Kategori-kategori umum diakui adalah bentuk moeboid (Sarcodina), bentuk
flagellata (Mastigophora, termasuk kelompok autotrophic - atau fotosintesis- serta
spesies heterotrofik), bentuk bersilia (Ciliophora), dan berbagai bentuk hasil
simbiosis dan bentuk parasit (terutama membentuk spora spesies yang biasanya
endoparasit, beberapa sangat patogen kepada inangnya, yang disebut Sporozoa,
takson tingkat tinggi yang kemudian menjadi dibagi menjadi Sporozoa dan
Cnidosporidia) (Corlis 2001).
Beberapa
decade terakhir, kasus akibat protozoa parasit sering muncul terutama akibat
air yang tercemar atau melalui makanan.

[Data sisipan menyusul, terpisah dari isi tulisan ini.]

-- ==== Sys2Proof/Laws/Record.lean ====
section
/-! SUPPORT. Everything a record step can do, said once: `RecStep` lists the outcomes of rule R138 with
their guards in the layout of rule R86, and `recNextRegs_step` says that every step is one of them. -/

namespace Sys2Proof.Machine

/-- The registers a yield of the record at the cursor leaves, before step 10 (rule R139). -/
def recYieldAt (m : Memory) (r : RecRegs) : RecRegs :=
  r.yield (m.read r.cur.toNat) (recTypeLenAt m r.cur.toNat) (recIdLenAt m r.cur.toNat)
    (recPayloadLenAt m r.cur.toNat) r.cur.toNat (recTypeOffAt m r.cur.toNat)
    (recIdOffAt m r.cur.toNat) (recPayloadOffAt m r.cur.toNat) (recNextAt m r.cur.toNat)

/-- The outcomes of one REC_NEXT. -/
inductive RecStep (m : Memory) (r : RecRegs) : RecRegs → Prop
  | ended (h : r.status.done = true) : RecStep m r r.noYield
  | exhausted (h : r.status.done = false) (hp : r.cur.toNat = r.endOff.toNat) :
      RecStep m r (r.endWith .exhausted)
  | truncHeader (h : r.status.done = false) (hp : r.cur.toNat ≠ r.endOff.toNat)
      (he : r.endOff.toNat < r.cur.toNat + 2) : RecStep m r (r.endWith .truncHeader)
  | truncPlen (h : r.status.done = false) (hp : r.cur.toNat + 2 ≤ r.endOff.toNat)
      (he : r.endOff.toNat < recAfterPayloadLen m r.cur.toNat) : RecStep m r (r.endWith .truncPlen)
  | truncIdLen (h : r.status.done = false)
      (hp : recAfterPayloadLen m r.cur.toNat ≤ r.endOff.toNat)
      (he : r.endOff.toNat < recTypeOffAt m r.cur.toNat) : RecStep m r (r.endWith .truncIdLen)
  | truncType (h : r.status.done = false) (hp : recTypeOffAt m r.cur.toNat ≤ r.endOff.toNat)
      (he : r.endOff.toNat < recIdOffAt m r.cur.toNat) : RecStep m r (r.endWith .truncType)
  | truncId (h : r.status.done = false) (hp : recIdOffAt m r.cur.toNat ≤ r.endOff.toNat)
      (he : r.endOff.toNat < recPayloadOffAt m r.cur.toNat) : RecStep m r (r.endWith .truncId)
  | truncPayload (h : r.status.done = false) (hp : recPayloadOffAt m r.cur.toNat ≤ r.endOff.toNat)
      (he : r.endOff.toNat < recNextAt m r.cur.toNat) : RecStep m r (r.endWith .truncPayload)
  | last (h : r.status.done = false) (he : recNextAt m r.cur.toNat ≤ r.endOff.toNat)
      (hme : (recHeaderAt m r.cur.toNat).me = true) : RecStep m r (recYieldAt m r).finish
  | more (h : r.status.done = false) (he : recNextAt m r.cur.toNat ≤ r.endOff.toNat)
      (hme : (recHeaderAt m r.cur.toNat).me = false) : RecStep m r (recYieldAt m r)

/-- The payload length decoder in the layout of rule R86. -/
theorem decodePayloadLength_eq (m : Memory) (p e : Nat) :
    decodePayloadLength m (p + 2) e (recHeaderAt m p).sr =
      if e < recAfterPayloadLen m p then none
      else some (recPayloadLenAt m p, recAfterPayloadLen m p) := by
  unfold decodePayloadLength recAfterPayloadLen recPayloadLenAt
  cases (recHeaderAt m p).sr <;> simp

/-- The id length decoder in the layout of rule R86, where the payload length fits. -/
theorem decodeIdLength_eq (m : Memory) (p e : Nat) (h : recAfterPayloadLen m p ≤ e) :
    decodeIdLength m (recAfterPayloadLen m p) e (recHeaderAt m p).il =
      if e < recTypeOffAt m p then none else some (recIdLenAt m p, recTypeOffAt m p) := by
  unfold decodeIdLength recTypeOffAt recIdLenAt
  cases (recHeaderAt m p).il <;> simp [Nat.not_lt.mpr h]

/-- The fields of a record follow each other. -/
theorem layout_rises (m : Memory) (p : Nat) :
    p + 3 ≤ recAfterPayloadLen m p ∧ recAfterPayloadLen m p ≤ recTypeOffAt m p ∧
    recTypeOffAt m p ≤ recIdOffAt m p ∧ recIdOffAt m p ≤ recPayloadOffAt m p ∧
    recPayloadOffAt m p ≤ recNextAt m p := by
  refine ⟨?_, Nat.le_add_right _ _, Nat.le_add_right _ _, Nat.le_add_right _ _, Nat.le_add_right _ _⟩
  unfold recAfterPayloadLen
  split <;> omega

/-- Every REC_NEXT is one of the outcomes. -/
theorem recNextRegs_step (m : Memory) (r : RecRegs) : RecStep m r (recNextRegs m r) := by
  unfold recNextRegs
  cases hd : r.status.done
  case true => simpa [hd] using RecStep.ended hd
  by_cases hp : r.cur.toNat = r.endOff.toNat
  · simpa [hd, hp] using RecStep.exhausted (m := m) hd hp
  by_cases he : r.endOff.toNat < r.cur.toNat + 2
  · simpa [hd, hp, he] using RecStep.truncHeader (m := m) hd hp he
  simp only [hp, he, if_false, Bool.false_eq_true, recLengths]
  change RecStep m r (match decodePayloadLength m (r.cur.toNat + 2) r.endOff.toNat
    (recHeaderAt m r.cur.toNat).sr with | none => _ | some (pl, q) => _)
  rw [decodePayloadLength_eq]
  split_ifs with h1
  · exact .truncPlen hd (by omega) h1
  dsimp only
  change RecStep m r (match decodeIdLength m (recAfterPayloadLen m r.cur.toNat) r.endOff.toNat
    (recHeaderAt m r.cur.toNat).il with | none => _ | some (il, q') => _)
  rw [decodeIdLength_eq m _ _ (by omega)]
  split_ifs with h2
  · exact .truncIdLen hd (by omega) h2
  dsimp only [recFields]
  change RecStep m r (if r.endOff.toNat < recIdOffAt m r.cur.toNat then _ else
    if r.endOff.toNat < recPayloadOffAt m r.cur.toNat then _ else
    if r.endOff.toNat < recNextAt m r.cur.toNat then _ else
    if (recHeaderAt m r.cur.toNat).me then (recYieldAt m r).finish else recYieldAt m r)
  split_ifs with h3 h4 h5 h6
  · exact .truncType hd (by omega) h3
  · exact .truncId hd (by omega) h4
  · exact .truncPayload hd (by omega) h5
  · exact .last hd (by omega) h6
  · exact .more hd (by omega) (by simpa using h6)

/-- No record step changes the window (rules R39, R49). -/
@[simp] theorem recNextRegs_base (m : Memory) (r : RecRegs) : (recNextRegs m r).base = r.base := by
  have st := recNextRegs_step m r
  generalize recNextRegs m r = r' at *
  cases st <;> rfl

@[simp] theorem recNextRegs_endOff (m : Memory) (r : RecRegs) :
    (recNextRegs m r).endOff = r.endOff := by
  have st := recNextRegs_step m r
  generalize recNextRegs m r = r' at *
  cases st <;> rfl

/-- The layout of a record depends only on the bytes shown to be inside the window (rule R62). -/
theorem layout_congr {m m' : Memory} {p e : Nat}
    (ha : ∀ a, p ≤ a → a < e → m.read a = m'.read a) :
    (p + 2 ≤ e → recHeaderAt m p = recHeaderAt m' p ∧ recTypeLenAt m p = recTypeLenAt m' p ∧
      recAfterPayloadLen m p = recAfterPayloadLen m' p) ∧
    (recAfterPayloadLen m p ≤ e → recPayloadLenAt m p = recPayloadLenAt m' p ∧
      recTypeOffAt m p = recTypeOffAt m' p) ∧
    (recTypeOffAt m p ≤ e → recIdLenAt m p = recIdLenAt m' p) := by
  have L := layout_rises m p
  have h1 : p + 2 ≤ e → recHeaderAt m p = recHeaderAt m' p ∧ recTypeLenAt m p = recTypeLenAt m' p ∧ recAfterPayloadLen m p = recAfterPayloadLen m' p := by
    intro h
    have a0 := ha p (by omega) (by omega)
    have a1 := ha (p+1) (by omega) (by omega)
    refine ⟨by simp [recHeaderAt, a0], a1, by unfold recAfterPayloadLen recHeaderAt; rw [a0]⟩
  refine ⟨h1, fun h => ?_, fun h => ?_⟩
  · obtain ⟨e1, e2, e3⟩ := h1 (by omega)
    refine ⟨?_, by simp only [recTypeOffAt, e1, e3]⟩
    have a2 := ha (p+2) (by omega) (by omega)
    unfold recPayloadLenAt
    rw [← e1]
    unfold recAfterPayloadLen at h
    split_ifs at h ⊢
    · rw [a2]
    · simp only [Memory.be32]
      rw [a2, ha (p+2+1) (by omega) (by omega), ha (p+2+2) (by omega) (by omega), ha (p+2+3) (by omega) (by omega)]
  · obtain ⟨e1, e2, e3⟩ := h1 (by omega)
    unfold recIdLenAt
    rw [← e1, ← e3]
    unfold recTypeOffAt at h
    split_ifs at h ⊢
    · rw [ha _ (by omega) (by omega)]
    · rfl

/-- A record step reads only the bytes from the cursor up to the window's end (rule R62). -/
theorem recNextRegs_congr {m m' : Memory} {r : RecRegs}
    (ha : ∀ a, r.cur.toNat ≤ a → a < r.endOff.toNat → m.read a = m'.read a) :
    recNextRegs m r = recNextRegs m' r := by
  obtain ⟨h1, h2, h3⟩ := layout_congr ha
  have L := layout_rises m r.cur.toNat
  have L' := layout_rises m' r.cur.toNat
  unfold recNextRegs
  split_ifs with hd hp he
  · rfl
  · rfl
  · rfl
  have a0 := ha r.cur.toNat (by omega) (by omega)
  have a1 := ha (r.cur.toNat+1) (by omega) (by omega)
  obtain ⟨e1, e2, e3⟩ := h1 (by omega)
  unfold recLengths
  rw [← a0, ← a1]
  dsimp only
  change (match decodePayloadLength m (r.cur.toNat + 2) r.endOff.toNat (recHeaderAt m r.cur.toNat).sr with | none => _ | some (pl, q) => _) =
    (match decodePayloadLength m' (r.cur.toNat + 2) r.endOff.toNat (recHeaderAt m r.cur.toNat).sr with | none => _ | some (pl, q) => _)
  rw [decodePayloadLength_eq, e1, decodePayloadLength_eq, ← e3]
  by_cases hq : r.endOff.toNat < recAfterPayloadLen m r.cur.toNat
  · rw [if_pos hq, if_pos hq]
  · rw [if_neg hq, if_neg hq]
    dsimp only
    obtain ⟨e4, e5⟩ := h2 (by omega)
    rw [← e4]
    change (match decodeIdLength m (recAfterPayloadLen m r.cur.toNat) r.endOff.toNat (recHeaderAt m r.cur.toNat).il with | none => _ | some (pl, q) => _) =
    (match decodeIdLength m' (recAfterPayloadLen m r.cur.toNat) r.endOff.toNat (recHeaderAt m r.cur.toNat).il with | none => _ | some (pl, q) => _)
    rw [decodeIdLength_eq _ _ _ (by omega), e3, e1, decodeIdLength_eq _ _ _ (by omega), ← e5]
    by_cases hq2 : r.endOff.toNat < recTypeOffAt m r.cur.toNat
    · rw [if_pos hq2, if_pos hq2]
    · rw [if_neg hq2, if_neg hq2, ← h3 (by omega)]

end Sys2Proof.Machine
end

Jenis protozoa yang paling banyak
dibahas sebagai protozoa parasit pada makanan ialah Cryptosporidium, Cyclospora, Giardia, dan Toxoplasma. Meskipun ada pula protozoa parasit yang lain yang bisa
menyebar lewat makanan dan minuman, namun yang resiko dan kemunculannya lebih
tinggi ialah pada keempat jenis protozoa tersebut (Dawson 2005).
Pada bidang peternakan,
adanya mikroorganisme seperti protozoa dan bakteri akan membantu proses
pencernaan pakan secara fermentatif di dalam rumen. Sebagian besar protozoa yang terdapat didalam
rumen adalah cilliata meskipun flagellata juga banyak dijumpai. Cilliata ini merupakan non pathogen dan anaerobik
mikroorganisme. Cilliata juga mampu
memfermentasi hampir seluruh
komponen tanaman yang terdapat
didalam rumen seperti: selulosa,
hemiselulosa, fruktosan, pektin,
pati, gula terlarut
dan lemak. Selain
itu ciliata/protozoa juga menelan partikel-partikel pati sehingga
memperlambat terjadinya fermentasi (Dudung et al. 2013).